Music and Death

Last night I met up with a friend who I haven't seen in months. We had a great talk. Or rather, I talked, at great length, and he obligingly listened while I was variously self-indulgent, mopey, maudlin, macabre, and morose. What was I talking about, that would merit such descriptors? Music and death. I've come to be quite the expert on those.

I told him that this year, I've become more emotionally invested in music than I ever was before. I always had been, honestly, but now it feels almost alarming—the ease with which certain songs can bring me to my knees. Take the Of Monsters and Men album, My Head Is An Animal. No really, pack it up and take it away from me, because it demolishes me to listen to it. I can barely stand it. But it's a beautiful sort of demolition. I'm broken down and rebuilt every three or so minutes.

Catharsis doesn't even begin to cover what I feel, listening to those songs. They wrote my life. Those warble-voiced Icelanders just sat down and wrote my life. There's love, loss, grief, pain, hope, comfort, and family to be found in the lyrics. I dare anyone who's struggled to love or be loved by a parent to listen to Sloom. I defy anyone who's fought with depression to not connect with Little Talks.

I discovered My Head Is An Animal around the time my dad died, and it carried me from those black days through the grey ones of losing A. It will forever be a lifeline to a time of pain and growth, and I'm grateful for it. But I'm also unnerved by how easily those harmonies can upend me.

Anyway, that's what I said to my friend about music. Having primed him with this cheerfulness, I proceeded to further lighten the mood with an anecdote about my mother's death.

When my mother died, my husband helped me clean out her apartment. There was next to nothing of value in her belongings, but her pantry was full to overflowing with perfectly serviceable dry goods and non-perishable food. My husband discouraged me from taking any of it, but I did anyway. I don't know what made him uncomfortable about it. I guess just the fact that she was dead? Maybe he found it macabre, to touch the things of a dead person? As if her cold, clammy ghost hands had left cold, clammy ghost fingerprints on the plastic wrap of the paper towels.
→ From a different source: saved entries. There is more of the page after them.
-- ==== Sys2Proof/Laws/State.lean ====
section
/-! SUPPORT. The frame of every shared update of State: one lemma per field it leaves alone, so that no later proof unfolds a record
update, and the field it writes where that is one expression. -/

namespace Sys2Proof.Machine

@[simp] theorem ret_result (s : State) (r : OpResult) : (s.ret r).result = some r := rfl
@[simp] theorem setSlot_slots (s : State) (i : Fin Config.MAX_SLAVES) (x : SlaveState) :
    (s.setSlot i x).slots = s.slots.set i x := rfl
@[simp] theorem setStep_poll (s : State) (x : PollStep) : (s.setStep x).poll = { s.poll with step := x } := rfl
@[simp] theorem endPoll_scanI (s : State) : s.endPoll.scanI = s.poll.slot.succ := rfl
@[simp] theorem endPoll_schedPhase (s : State) : s.endPoll.schedPhase = .scanning := rfl
@[simp] theorem failPoll_schedPhase (s : State) (e : ErrCode) : (s.failPoll e).schedPhase = .scanning := rfl
@[simp] theorem completeReceive_rxOp (s : State) (c : Caller) (bs : List Byte) : (s.completeReceive c bs).rxOp = none := by
  cases c <;> rfl
@[simp] theorem releaseDe_de (s : State) : s.releaseDe.de = false := rfl
@[simp] theorem releaseDe_deLog (s : State) : s.releaseDe.deLog = s.deLog ++ [(s.time, false)] := rfl
@[simp] theorem releaseDe_deTimer (s : State) : s.releaseDe.deTimer = { s.deTimer with armed := false } := rfl
@[simp] theorem releaseDe_tphase (s : State) : s.releaseDe.tphase = .idle := rfl
@[simp] theorem beginPoll_schedPhase (s : State) (i : Fin Config.MAX_SLAVES) (now : U32) :
    (s.beginPoll i now).schedPhase = .inPoll := rfl
@[simp] theorem beginPoll_poll (s : State) (i : Fin Config.MAX_SLAVES) (now : U32) :
    (s.beginPoll i now).poll = { s.poll with slot := i, cfg := (s.slot i).cfg, now := now, step := .start } := rfl

/-! `State.ret` writes only: result. -/

@[simp] theorem ret_de (s : State) (r : OpResult) : (s.ret r).de = s.de := rfl
@[simp] theorem ret_tphase (s : State) (r : OpResult) : (s.ret r).tphase = s.tphase := rfl
@[simp] theorem ret_txDataEnd (s : State) (r : OpResult) : (s.ret r).txDataEnd = s.txDataEnd := rfl
@[simp] theorem ret_deTimer (s : State) (r : OpResult) : (s.ret r).deTimer = s.deTimer := rfl
@[simp] theorem ret_busWait (s : State) (r : OpResult) : (s.ret r).busWait = s.busWait := rfl
@[simp] theorem ret_rxOp (s : State) (r : OpResult) : (s.ret r).rxOp = s.rxOp := rfl
@[simp] theorem ret_slots (s : State) (r : OpResult) : (s.ret r).slots = s.slots := rfl
@[simp] theorem ret_slaveCount (s : State) (r : OpResult) : (s.ret r).slaveCount = s.slaveCount := rfl
@[simp] theorem ret_regLock (s : State) (r : OpResult) : (s.ret r).regLock = s.regLock := rfl
@[simp] theorem ret_running (s : State) (r : OpResult) : (s.ret r).running = s.running := rfl
@[simp] theorem ret_taskAlive (s : State) (r : OpResult) : (s.ret r).taskAlive = s.taskAlive := rfl
@[simp] theorem ret_schedPhase (s : State) (r : OpResult) : (s.ret r).schedPhase = s.schedPhase := rfl
@[simp] theorem ret_scanI (s : State) (r : OpResult) : (s.ret r).scanI = s.scanI := rfl
@[simp] theorem ret_wakeAt (s : State) (r : OpResult) : (s.ret r).wakeAt = s.wakeAt := rfl
@[simp] theorem ret_poll (s : State) (r : OpResult) : (s.ret r).poll = s.poll := rfl
@[simp] theorem ret_time (s : State) (r : OpResult) : (s.ret r).time = s.time := rfl
@[simp] theorem ret_txStream (s : State) (r : OpResult) : (s.ret r).txStream = s.txStream := rfl
@[simp] theorem ret_deLog (s : State) (r : OpResult) : (s.ret r).deLog = s.deLog := rfl
@[simp] theorem ret_baud (s : State) (r : OpResult) : (s.ret r).baud = s.baud := rfl
@[simp] theorem ret_inputs (s : State) (r : OpResult) : (s.ret r).inputs = s.inputs := rfl
@[simp] theorem ret_draws (s : State) (r : OpResult) : (s.ret r).draws = s.draws := rfl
Anyway, I took two grocery bags' worth of stuff. Mostly canned food. The sort of crap that probably killed her: Chef Boyardee, deviled ham, salt-laden vegetables. I brought it home and put it into our cabinets along with our own food. My husband wouldn't touch any of it, and neither would I, at first. For months, it lurked in the back of our cabinets, passed over but not forgotten, while newer, fresher, and healthier foodstuffs came and went around it.

Then one day, I opened a can of her chicken and rice soup, and heated it up on the stove.

I ate it slowly, thoughtfully, deliberately. I tortured myself with it. I wondered how each spoonful would taste to her. Salty? Too hot, perhaps? I remembered how she looked when she blew on food to cool it, and I pursed my lips in the same way. When the bowl was empty, I felt sick. Remorseful. Like I'd taken something of hers - something extremely personal - and used it, without permission. Like I was using her. Using her up.

It was a game of self-flagellation that I drew out for the next several months. Something would trigger a memory, and I'd suddenly feel overcome with longing for my mother's arms. But there was nothing I could do. The closest I could get to her was this shitty canned food I'd pillaged from her kitchen. So I'd eat some of it. And again: guilt. I was trying to fill myself up with her, but with each bite gone, there was a little less of her left.

Eventually, all that remained was some plain chicken broth. I took an hour to finish it. Swallow after swallow of cold, oily water. I wanted to cry, eating it, but I couldn't. I didn't feel anything. I wasn't even hungry. I wanted to be close to her, but maybe I wanted to hurry up and get the awful exercise over with, too. I needed to feel her inside me. I needed to get her out of my system.

More than once this summer I've had the full, conscious thought, Thank god I only had two parents. I couldn't do this again. You fight with them. You fight to love them, to understand them, to be understood and loved by them. You struggle to relate to them, to identify with them. You reach an age and a maturity where you finally start to do that, but now you're also old enough to fully appreciate the damages they did to do. You forgive them, or you don't. You secretly wish them dead, or you hope they'll live forever.

Then one day they're gone and no matter how complicated your relationship with them was, you miss them so much you could throw up, even though there's nothing, nothing, nothing in your stomach.